> The records:
/-- Settles O33: the model's reset is a construction of the reference realisation. -/
theorem resetMeetsTheInvariant : Obligations.ResetMeetsTheInvariant :=
  constructionMeetsTheInvariant [] 0 [] 0 false

/-- Settles O35: the cells are the image's, and every other field is given. -/
theorem constructLeaves : Obligations.ConstructLeaves := by
  rintro r image pc0 inputs0 rb0 producer s rfl
  have hcell (a : Nat) :
      (construct r image pc0 inputs0 rb0 producer).cell a = image.getD a 0 := by
    have h := Memory.read_ofImage 0 a image
    rwa [Nat.zero_add] at h
  refine ⟨rfl, fun a ha => ?_, fun a ha => ?_, rfl, rfl, rfl, rfl, rfl, rfl, rfl⟩
  · simp [hcell, ha]
  · simp [hcell, ha]

end Sys2Proof.Machine

/-! ## The step: fetch, the status gate, the outcomes (40_dispatch_and_step.md R91 to R99) -/

namespace Sys2Proof

/-- An assembled instruction is as wide as its head says. -/
theorem assemble_width (h : Head) (raws : List Int) :
    (assemble h raws).width = 1 + h.op.nparams := by
  obtain ⟨op, modes⟩ := h
  cases op <;> rfl

/-- An instruction has no parameters but its operation's. -/
theorem instr_congr {op : Opcode} {p q : Nat → Param} (h : ∀ k, k < op.nparams → p k = q k) :
    op.instr p = op.instr q := by
  cases op with
  | add | mul | lt | eq =>
    simp only [Opcode.instr, h 0 (by decide), h 1 (by decide), h 2 (by decide)]
  | jt | jf => simp only [Opcode.instr, h 0 (by decide), h 1 (by decide)]
  | inp | out | arb => simp only [Opcode.instr, h 0 (by decide)]
  | hlt => rfl

/-- A head takes no raw cells but its own. -/
theorem assemble_congr {h : Head} {xs ys : List Int}
    (hxy : ∀ k, k < h.op.nparams → xs.getD k 0 = ys.getD k 0) : assemble h xs = assemble h ys :=
  instr_congr fun k hk => by rw [paramAt, paramAt, hxy k hk]

theorem decode_ok {w : Int} {raws : List Int} {i : Instr} (h : decode w raws = .ok i) :
    ∃ hd, decodeHead w = .ok hd ∧ i = assemble hd raws := by
  unfold decode at h
  split at h
  · cases h
  next hd hhd => exact ⟨hd, hhd, (Except.ok.inj h).symm⟩

theorem Opcode.nparams_le_three (op : Opcode) : op.nparams ≤ 3 := by
  cases op <;> decide

end Sys2Proof

namespace Sys2Proof.Machine

/-- R71: cells that the realisation has are read. -/
theorem readCells_eq_ok {s : State} {addr : Int} {n : Nat} (h0 : 0 ≤ addr)
    (ha : ∀ k, k < n → s.realisation.addressable (addr.toNat + k) = true) :
    ∃ vs, readCells s addr n = .ok vs := by
  induction n generalizing addr with
  | zero => exact ⟨[], rfl⟩
  | succ n ih =>
    have hfirst := memRead_eq_ok h0 (ha 0 n.succ_pos)
    obtain ⟨vs, hvs⟩ := ih (addr := addr + 1) (by omega) fun k hk => by
      rw [show (addr + 1).toNat + k = addr.toNat + (k + 1) by omega]
      exact ha (k + 1) (by omega)
    exact ⟨s.cell addr.toNat :: vs, by simp [readCells, hfirst, hvs]⟩
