-- ==== Sys2Proof/Syntax.lean ====
section
/-! DEFINITION. The commands of the block: one constructor of `Instr` per row of the
opcode table, and the records that their operands are made of.  The four slots of a
bundle keep every bit of their layouts, reserved bits included (R226, R237-R261). -/

namespace Sys2Proof

/-- Who makes a register access (R743). -/
inductive Requester | jusia | pf0 | pf1 | smbus
  deriving DecidableEq, Repr

/-- The register space accessed: the control space of PF0, or the requester's own BAR4 (R675). -/
inductive Bar | bar0 | bar4
  deriving DecidableEq, Repr

/-- The two job slots. -/
inductive JobSlot | a | b
  deriving DecidableEq, Repr

/-- The three command contexts of a bank engine (R371). -/
inductive BeCtx | a | b | h
  deriving DecidableEq, Repr

/-- The four translation buffers (R415). -/
inductive XBuf | host | dma | remw | reme
  deriving DecidableEq, Repr

/-- Packet error code of an SMBus transfer: not sent, correct, or wrong (R690, R693). -/
inductive Pec | absent | good | bad
  deriving DecidableEq, Repr

/-- A cell: its 16-byte header, byte k in bits [8k+7:8k], and its payload (R509). -/
structure Cell where
  hdr : BitVec 128
  payload : Payload
  deriving DecidableEq, Repr

/-- A frame as it arrives: its 64-byte header and its cells (R507). -/
structure Frame where
  hdr : BitVec 512
  cells : List Cell
  deriving DecidableEq, Repr

/-- What the receiver of a port finds of a slot beside its frame (R518): the frame came, and its own
command measured the slot marker; a marker came without a frame, at an offset in 1/32 tk; or no slot
marker came. -/
inductive SlotMark
  | framed
  | alone (delta : BitVec 8)
  | absent
  deriving DecidableEq, Repr

/-- The placement of a slot at a port: what the receiver finds of the slot beside its frame (R514, R518). -/
structure PlacedSlot where
  port : Port
  mark : SlotMark
  deriving DecidableEq, Repr

/-- An NVMe completion entry as the save unit finds it, with the bytes the command
brought into device memory when it was a Read or Identify (R611, R613). -/
structure NvmeEntry where
  cid : BitVec 16
  sqid : BitVec 16
  sqhead : BitVec 16
  status : BitVec 16
  data : List Byte
  deriving DecidableEq, Repr

/-! ### Control-slot layouts (R237); the opcode is not part of the record. -/

/-- Format N: [17:0] reserved. -/
structure FmtN where
  rsv : BitVec 18
  deriving DecidableEq, Repr
/-- Format R: D, A, I and the low seven bits (B and reserved, or IMM7). -/
structure FmtR where
  d : BitVec 5
  a : BitVec 5
  i : BitVec 1
  low : BitVec 7
  deriving DecidableEq, Repr
/-- Format M. -/
structure FmtM where
  d : BitVec 5
  a : BitVec 5
  imm : BitVec 8
  deriving DecidableEq, Repr
/-- Format F. -/
structure FmtF where
  d : BitVec 5
  sel : BitVec 4
  rsv : BitVec 9
  deriving DecidableEq, Repr
/-- Format K3. -/
structure FmtK3 where
  md : BitVec 3
  ma : BitVec 3
  mb : BitVec 3
  rsv : BitVec 9
  deriving DecidableEq, Repr
/-- Format KF. -/
structure FmtKF where
  md : BitVec 3
  a : BitVec 5
  rsv : BitVec 10
  deriving DecidableEq, Repr
/-- Format KP. -/
structure FmtKP where
  d : BitVec 5
  ma : BitVec 3
  rsv : BitVec 10
  deriving DecidableEq, Repr
/-- Format BR. -/
structure FmtBR where
  a : BitVec 5
  off : BitVec 13
  deriving DecidableEq, Repr
/-- Format BM. -/
structure FmtBM where
  ma : BitVec 3
  rsv : BitVec 2
  off : BitVec 13
  deriving DecidableEq, Repr
/-- Format LP: N, I, bits [14:7] (CNT8, or A and reserved), END7. -/
structure FmtLP where
  n : BitVec 2
  i : BitVec 1
  cnt : BitVec 8
  endo : BitVec 7
  deriving DecidableEq, Repr
/-- Format SM: I, [16:14] reserved, [13:0] IMM14, or reserved and A. -/
structure FmtSM where
  i : BitVec 1
  rsv : BitVec 3
  imm : BitVec 14
  deriving DecidableEq, Repr
/-- Format WC. -/
structure FmtWC where
  n : BitVec 6
  rsv : BitVec 12
  deriving DecidableEq, Repr
/-- Format FN. -/
structure FmtFN where
  kind : BitVec 3
  rsv : BitVec 15
  deriving DecidableEq, Repr
/-- Format DN. -/
structure FmtDN where
  code : BitVec 8
  rsv : BitVec 10
  deriving DecidableEq, Repr
/-- Format U. -/
structure FmtU where
  d : BitVec 5
  imm : BitVec 16
  deriving DecidableEq, Repr

/-! ### Array-slot layouts (R243-R245). -/

/-- ANOP: every other bit of the slot (R231). -/
structure FmtZ29 where
  rsv : BitVec 29
  deriving DecidableEq, Repr
/-- AMAC (R243). -/
structure FmtAmac where
  amask : BitVec 4
  tile : BitVec 4
  ow : BitVec 1
  neg : BitVec 1
  asc : BitVec 1
  sreg : BitVec 5
  ovf : BitVec 1
  ka : BitVec 3
  kb : BitVec 3
  rsv : BitVec 6
  deriving DecidableEq, Repr
/-- ADRQ (R244). -/
structure FmtAdrq where
  amask : BitVec 4
  tile : BitVec 4
  w : BitVec 2
  pol : BitVec 1
  sreg : BitVec 5
  ovf : BitVec 1
  rnd : BitVec 1
  h : BitVec 5
  dst : BitVec 5
  rsv : BitVec 1
  deriving DecidableEq, Repr
/-- ADRW, ALDT and ASTT (R245). -/
structure FmtTileMove where
  amask : BitVec 4
  tile : BitVec 4
  rsva : BitVec 3
  sreg : BitVec 5
  rsvb : BitVec 13
  deriving DecidableEq, Repr

/-! ### Vector-slot layouts (R249, R252, R254, R256, R257). -/

/-- VNOP: every other bit of the slot. -/
structure FmtZ34 where
  rsv : BitVec 34
  deriving DecidableEq, Repr
/-- Lane format L. -/
structure FmtL where
  d : BitVec 5
  a : BitVec 5
  b : BitVec 5
  mask : BitVec 3
  ovf : BitVec 1
  rnd : BitVec 1
  racc : BitVec 2
  rop : BitVec 3
  ns : BitVec 1
  n : BitVec 7
  rsv : BitVec 1
  deriving DecidableEq, Repr
/-- Memory format M. -/
structure FmtVM where
  v : BitVec 5
  sa : BitVec 5
  vb : BitVec 5
  mask : BitVec 3
  ovf : BitVec 1
  size : BitVec 2
  imm : BitVec 13
  deriving DecidableEq, Repr
/-- VXFR. -/
structure FmtXfr where
  dir : BitVec 1
  km1 : BitVec 4
  sc : BitVec 5
  sp : BitVec 5
  rsv : BitVec 19
  deriving DecidableEq, Repr
/-- VTILE. -/
structure FmtVtile where
  amask : BitVec 4
  mode : BitVec 3
  w : BitVec 2
  pol : BitVec 1
  h : BitVec 5
  rnd : BitVec 1
  ovf : BitVec 1
  sbase : BitVec 5
  sdst : BitVec 5
  stride : BitVec 4
  rsv : BitVec 3
  deriving DecidableEq, Repr
/-- Reduction format R. -/
structure FmtRed where
  racc : BitVec 2
  kind : BitVec 3
  sd : BitVec 5
  sh : BitVec 5
  rsv : BitVec 19
  deriving DecidableEq, Repr

/-! ### Stream-slot layouts (R260). -/

/-- SNOP: every other bit of the slot. -/
structure FmtZ20 where
  rsv : BitVec 20
  deriving DecidableEq, Repr
/-- SRECV, SSEND, SDROP and SLEVEL. -/
structure FmtS where
  port : BitVec 5
  v : BitVec 5
  last : BitVec 1
  lend : BitVec 1
  rsv : BitVec 8
  deriving DecidableEq, Repr

/-- The rest of the bundle that a core-operation command issues: its format and
slot-valid bits and the raw bits of its slots.  The field of the slot that the command
itself names is not used: the command's own operation stands there (R226). -/
structure Others where
  fmt : BitVec 4
  slotv : BitVec 4
  ctl : BitVec 24
  arr : BitVec 32
  vec : BitVec 40
  str : BitVec 24
  deriving DecidableEq, Repr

> Work item: Write out, from the lines above, only those from the line with "sd : BitVec 5" to the line with "last : BitVec 1", exactly as given, including the first and the last.

> Response to the exercise:
  sd : BitVec 5
  sh : BitVec 5
  rsv : BitVec 19
  deriving DecidableEq, Repr

/-! ### Stream-slot layouts (R260). -/

/-- SNOP: every other bit of the slot. -/
structure FmtZ20 where
  rsv : BitVec 20
  deriving DecidableEq, Repr
/-- SRECV, SSEND, SDROP and SLEVEL. -/
structure FmtS where
  port : BitVec 5
  v : BitVec 5
  last : BitVec 1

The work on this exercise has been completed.